TASK DIRECTIONS: Please give back word for word the lines of the material below between the line containing "(b2n e.2)) 0#32" and the line containing "else if off = A.CAL_STATUS", inclusive.
[Start of Attachment]
-- ==== Sys2Proof/Machine/HostBus.lean ====
section
/-! DEFINITION. Any BAR0 access by any master (R6 to R14, R319, R331, R332): the write of an offset goes to the operation of its register, or to the field
table where the register only stores; the read of an offset returns the word that the register shows, with the effects that reading has. -/

namespace Sys2Proof.Machine

/-! ### Places -/

/-- The index of an offset in a family of `n` registers with a stride. -/
def hit (off base stride n : Nat) : Option Nat :=
  if base ≤ off ∧ (off - base) % stride = 0 ∧ (off - base) / stride < n then some ((off - base) / stride) else none

/-- The end of BAR0, where the model places BAR2 (R319). -/
def bar0Size : Nat := 0x1000000

/-- BAR2's size (R319). -/
def bar2Size : Nat := 0x4000000

/-! ### What registers show live -/

/-- R437, R445: the LAPSE bits in service, LAPSE_BLANK (bit 3) first, without LAPSE_ENV. DEDUCED (log 18). -/
def State.lapses (s : State) : List Bool :=
  [s.blanks == [], s.spareSynth.isNone, s.pwr.badPhases != [], s.get F.GLB_FLT_DLK_SPARES == 0, !s.counterproof, s.isSet F.DRC_CTRL_FREEZE_EN,
    s.isSet F.PWR_CLK_STATUS_FALLBACK, s.recutLive && s.recutSpare.isNone, ((List.range 12).any fun c => s.roleOut (c + 1))]

/-- R437, R445: GLB_FLT_STATUS. -/
def State.fltStatus (s : State) : Word :=
  let w := s.rd A.GLB_FLT_STATUS &&& 0x3#32
  if !s.inService then w
  else
    let env := s.isSet F.GLB_FLT_STATUS_LAPSE_ENV
    let l := s.lapses
    let good := !s.isSet F.GLB_FLT_STATUS_PRESENT && !env && l.all (fun b => !b)
    (indexed l).foldl (fun (x : Word) (e : Nat × Bool) => x ||| fieldWord (3 + e.1) 1 (b2n e.2)) (w ||| fieldWord 2 1 (b2n good) ||| fieldWord 12 1 (b2n env))

/-- R242: the registers of time base n that show its state, by their place in the block. -/
def State.tbLive (s : State) (n r : Nat) (w : Word) : Word :=
  let b := s.tbAt n
  let t := s.timeWords n
  match r with
  | 0x00 => t.1
  | 0x04 => t.2.1
  | 0x08 => t.2.2
  | 0x1C => BitVec.ofNat 32 (uint 40 b.rate)
  | 0x20 => fieldWord 0 8 (uint 40 b.rate / 2 ^ 32)
  | 0x30 => setField w 3 1 (b2n s.tim.carried)
  | 0x34 => BitVec.ofInt 32 (b.slew / (unitsPerNs : Nat))
  | _ => w

/-- R243: what steers the Datum's base: PTP (2), the Traverse (1), a frozen rate (3), or nothing, as outside a domain and at its root. DEDUCED (log 18). -/
def State.datumMode (s : State) : Nat :=
  if s.dom = 0 ∨ s.isRoot then 0 else if s.ptpInForce then 2 else if s.dom = 1 then 0 else if s.dstage = 0 then 1 else 3

/-- R141: an entry of a contour: its level, when it was last counted, whether it belongs to the present channel. DESIGN CHOICE (log 19). -/
def State.contourWord (s : State) (floor floorAt : List (Nat × Nat)) (i : Nat) (current : Bool) : Word :=
  match kvGet floor i with
  | none => fieldWord 11 1 (b2n current)
  | some x =>
    fieldWord 0 10 (quarterDb x) ||| fieldWord 10 1 1 ||| fieldWord 11 1 (b2n current) |||
      fieldWord 16 16 (min ((s.tim.now - (kvGet floorAt i).getD 0) / 100000000) 0xFFFF)

/-- The contour indices of radio n's present channel (R141). -/
def State.currentSubs (s : State) (n : Nat) : List Nat :=
  match (s.rad n).chan with
  | some ch => ch.subs.filterMap (contourIndex ch.band)
  | none => []

/-- R147: the bytes that the map window of radio n shows. -/
def State.mapWindow (s : State) (n : Nat) : List Byte :=
  let k := s.get (F.RAD_STP_MAP_SEL_LINK n)
  let l := s.link n k
  let tx := s.isSet (F.RAD_STP_MAP_SEL_DIR n)
  let pend := s.isSet (F.RAD_STP_MAP_SEL_WHICH n)
  s.windowBytes n k (if tx then (if pend then l.txPend else l.txMap) else if pend then l.rxPend else l.rxMap) (!tx && pend)

/-- R147: byte j of the SNR window of radio n. -/
def State.snrByte (s : State) (n j : Nat) : Nat :=
  match ((s.link n (s.get (F.RAD_STP_MAP_SEL_LINK n))).snr.getD (s.get (F.RAD_STP_MAP_SEL_STREAM n)) [])[j]? with
  | none | some 0 => 0xFF
  | some (x + 1) => min (quarterDb (x + 1)) 254

/-- Word x of a table of 64-bit entries (R178). -/
def tableWord (t : List Nat) (x : Nat) : Word := BitVec.ofNat 32 (t.getD (x / 2) 0 / 2 ^ (32 * (x % 2)))

/-- Word x of the pending grants of radio n (R178). -/
def State.pendWord (s : State) (n x : Nat) : Word :=
  match (s.gr n).pend[x / 4]? with
  | none => 0#32
  | some g => [g.w0, g.w1, g.w2, g.w3].getD (x % 4) 0#32

/-- The registers and windows of radio n that show its state, by their place in the block (R141, R147, R178). -/
def State.radLive (s : State) (n r : Nat) (w : Word) : Word :=
  if r = 0xC00 then
    let p := if s.sfSlots n = 0 then 0 else s.position n s.slotIndex
    setField (setField (setField w 0 12 p) 12 4 (s.runKind n)) 19 1 (b2n (s.grantsOk n))
  else if r = 0xC0C then BitVec.ofNat 32 s.epoch
  else match hit r 0x2000 4 59, hit r 0x3000 4 1024, hit r 0x4000 4 4096 with
  | some i, _, _ => s.contourWord (s.ph n).floor (s.ph n).floorAt i ((s.currentSubs n).contains i)
  | _, some x, _ => (List.range 4).foldl (fun (v : Word) b => v ||| fieldWord (8 * b) 8 (s.snrByte n (4 * x + b))) 0#32
  | _, _, some x => BitVec.ofNat 32 (leAt (s.mapWindow n) (4 * x) 4)
  | _, _, _ =>
    match hit r 0x8000 4 8192, hit r 0x10000 4 8192, hit r 0x18000 4 1024 with
    | some x, _, _ => tableWord (s.gr n).work x
    | _, some x, _ => tableWord (s.gr n).shadow x
    | _, _, some x => s.pendWord n x
    | _, _, _ => w

/-- R116, R117, R148: the registers of the CHN_ block that show its state. -/
def State.chnLive (s : State) (off : Nat) (w : Word) : Word :=
  if off = A.CHN_REG_STATUS then setField w 9 3 s.regProfile
  else if off = A.CHN_COEX_STATUS then
    (indexed [s.chn.extReq, s.chn.extPri, s.chn.extGnt, s.chn.devReq, s.chn.devGnt]).foldl
      (fun (x : Word) (e : Nat × Bool) => x ||| fieldWord e.1 1 (b2n e.2)) 0#32
  else match hit off 0x1C0400 4 256, hit off 0x1C0800 16 64, hit off 0x1C0808 16 64 with
  | some x, _, _ => BitVec.ofNat 32 (leAt (s.profile (x / 32)) (4 * (x % 32)) 4)
  | _, some k, _ => setField w 15 1 (b2n (s.applies k))
  | _, _, some k =>
    let age := match (s.surveys.getD k ⟨none, []⟩).at_ with
      | some t => min ((s.tim.now - t) / 1000000) 0xFFFF
      | none => 0xFFFF
    setField w 16 16 age
  | _, _, _ => w

/-- R179, R187, R212: the registers of the TRV_ block that show its state. -/
def State.trvLive (s : State) (off : Nat) (w : Word) : Word :=
  let eff := s.effective.foldl (fun a k => a + 2 ^ k) 0
  if off = A.TRV_STATUS then setField (setField (setField w 2 1 (b2n s.trvBlocked)) 3 6 s.effective.length) 9 6 (popcount 40 s.hopMap)
  else if off = A.TRV_EFFECTIVE_LO then BitVec.ofNat 32 eff
  else if off = A.TRV_EFFECTIVE_HI then fieldWord 0 8 (eff / 2 ^ 32)
  else if off = A.TRV_SLOT then BitVec.ofNat 32 s.trvSlot
  else if off = A.TRV_DATUM_STATE then
    setField (setField (setField w 6 1 (b2n s.ptpInForce)) 7 1 (b2n s.isRoot)) 8 24 (min (s.wNum / 1000000000) 0xFFFFFF)
  else match hit off 0x1E0200 4 40 with
  | some k => s.contourWord s.trv.floor s.trv.floorAt k (k == s.trvChan)
  | none => w

/-- R314: the classes of port p paused now. -/
def State.pausedMask (s : State) (p : Nat) : Nat := (List.range 8).foldl (fun a c => a + (if s.paused p c then 2 ^ c else 0)) 0

/-- Registers and tables that show state the register file does not keep; every other word is the register file's. -/
def State.live (s : State) (off : Nat) : Word :=
  let w := s.rd off
  if off < 0x10000 then (if off = A.GLB_FLT_STATUS then s.fltStatus else w)
  else if 0x20000 ≤ off ∧ off < 0x20200 then s.tbLive ((off - 0x20000) / 0x40) (off % 0x40) w
  else if off = A.TB_DATUM_STATUS then setField w 0 2 s.datumMode
  else if off = A.CAL_NOW0 then fieldWord 0 15 s.tim.calSub
  else if off = A.CAL_NOW1 then BitVec.ofNat 32 s.tim.calSec
  else if off = A.CAL_NOW2 then fieldWord 0 16 (s.tim.calSec / 2 ^ 32)
  else if off = A.CAL_STATUS then setField (setField w 3 1 (b2n (calDate s.tim.calSec).isNone)) 4 1 (b2n s.tim.leapHold)
  else if off = A.CAL_DATE then s.calFields.1
  else if off = A.CAL_TIME then s.calFields.2
  else if off = A.PLT_STAGE then setField w 3 1 (b2n s.sInUse)
  else if 0x82000 ≤ off ∧ off < 0x84000 then s.identityWord ((off - 0x82000) / 4)
  else if 0x100000 ≤ off ∧ off < 0x1C0000 then s.radLive ((off - 0x100000) / 0x40000) (off % 0x40000) w
  else if 0x1C0000 ≤ off ∧ off < 0x1E0000 then s.chnLive off w
  else if 0x1E0000 ≤ off ∧ off < 0x200000 then s.trvLive off w
  else if off = A.FLW_ENTRIES then (if s.cacheOnly then BitVec.ofNat 32 ((s.path.cache.map (fun e => e.2.length)).sum) else w)
  else if off = A.QSC_BUF_FREE then BitVec.ofNat 32 s.cellsFree
  else if off = A.QSC_SPILL_USED then BitVec.ofNat 32 s.spillUsed
  else if 0x380000 ≤ off ∧ off < 0x380100 ∧ off % 0x40 = 4 then setField w 4 8 (s.pausedMask ((off - 0x380000) / 0x40))
  else if 0x420000 ≤ off ∧ off < 0x428000 ∧ off % 32 = 28 then
    let age := match kvGet s.trv.sinr ((off - 0x420000) / 32) with
      | some (_, _, t) => min ((s.tim.now - t) / 1000000) 0xFFFF
      | none => 0xFFFF
    if s.isSet (F.NBR_W0_VALID ((off - 0x420000) / 32)) then setField w 16 16 age else w
  else if 0x8A0010 ≤ off ∧ off < 0x8C0000 ∧ off % 16 = 8 then BitVec.ofInt 32 (s.shaperTokens ((off - 0x8A0000) / 16))
  else w

/-- A register whose 32 bits read back although the field table of its record names fewer: word 0 of a shaper is its RATE (R297). DEDUCED (log 17). -/
def wholeWord (off : Nat) : Bool := decide (0x8A0010 ≤ off ∧ off < 0x8C0000) && (off % 16 == 0 || off % 16 == 8)

/-- What a read of `off` shows now, no latch held: WO fields, reserved bits and what no register defines read 0 (R7, R8, R332). -/
def State.shown (s : State) (off : Nat) : Word :=
  if wholeWord off then s.live off
  else match regAt off with
    | some r => r.shown (s.live off)
    | none => 0#32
[End of Attachment]
SOLUTION TO THIS TASK:
      (fun (x : Word) (e : Nat × Bool) => x ||| fieldWord e.1 1 (b2n e.2)) 0#32
  else match hit off 0x1C0400 4 256, hit off 0x1C0800 16 64, hit off 0x1C0808 16 64 with
  | some x, _, _ => BitVec.ofNat 32 (leAt (s.profile (x / 32)) (4 * (x % 32)) 4)
  | _, some k, _ => setField w 15 1 (b2n (s.applies k))
  | _, _, some k =>
    let age := match (s.surveys.getD k ⟨none, []⟩).at_ with
      | some t => min ((s.tim.now - t) / 1000000) 0xFFFF
      | none => 0xFFFF
    setField w 16 16 age
  | _, _, _ => w

/-- R179, R187, R212: the registers of the TRV_ block that show its state. -/
def State.trvLive (s : State) (off : Nat) (w : Word) : Word :=
  let eff := s.effective.foldl (fun a k => a + 2 ^ k) 0
  if off = A.TRV_STATUS then setField (setField (setField w 2 1 (b2n s.trvBlocked)) 3 6 s.effective.length) 9 6 (popcount 40 s.hopMap)
  else if off = A.TRV_EFFECTIVE_LO then BitVec.ofNat 32 eff
  else if off = A.TRV_EFFECTIVE_HI then fieldWord 0 8 (eff / 2 ^ 32)
  else if off = A.TRV_SLOT then BitVec.ofNat 32 s.trvSlot
  else if off = A.TRV_DATUM_STATE then
    setField (setField (setField w 6 1 (b2n s.ptpInForce)) 7 1 (b2n s.isRoot)) 8 24 (min (s.wNum / 1000000000) 0xFFFFFF)
  else match hit off 0x1E0200 4 40 with
  | some k => s.contourWord s.trv.floor s.trv.floorAt k (k == s.trvChan)
  | none => w

/-- R314: the classes of port p paused now. -/
def State.pausedMask (s : State) (p : Nat) : Nat := (List.range 8).foldl (fun a c => a + (if s.paused p c then 2 ^ c else 0)) 0

/-- Registers and tables that show state the register file does not keep; every other word is the register file's. -/
def State.live (s : State) (off : Nat) : Word :=
  let w := s.rd off
  if off < 0x10000 then (if off = A.GLB_FLT_STATUS then s.fltStatus else w)
  else if 0x20000 ≤ off ∧ off < 0x20200 then s.tbLive ((off - 0x20000) / 0x40) (off % 0x40) w
  else if off = A.TB_DATUM_STATUS then setField w 0 2 s.datumMode
  else if off = A.CAL_NOW0 then fieldWord 0 15 s.tim.calSub
  else if off = A.CAL_NOW1 then BitVec.ofNat 32 s.tim.calSec
  else if off = A.CAL_NOW2 then fieldWord 0 16 (s.tim.calSec / 2 ^ 32)
  else if off = A.CAL_STATUS then setField (setField w 3 1 (b2n (calDate s.tim.calSec).isNone)) 4 1 (b2n s.tim.leapHold)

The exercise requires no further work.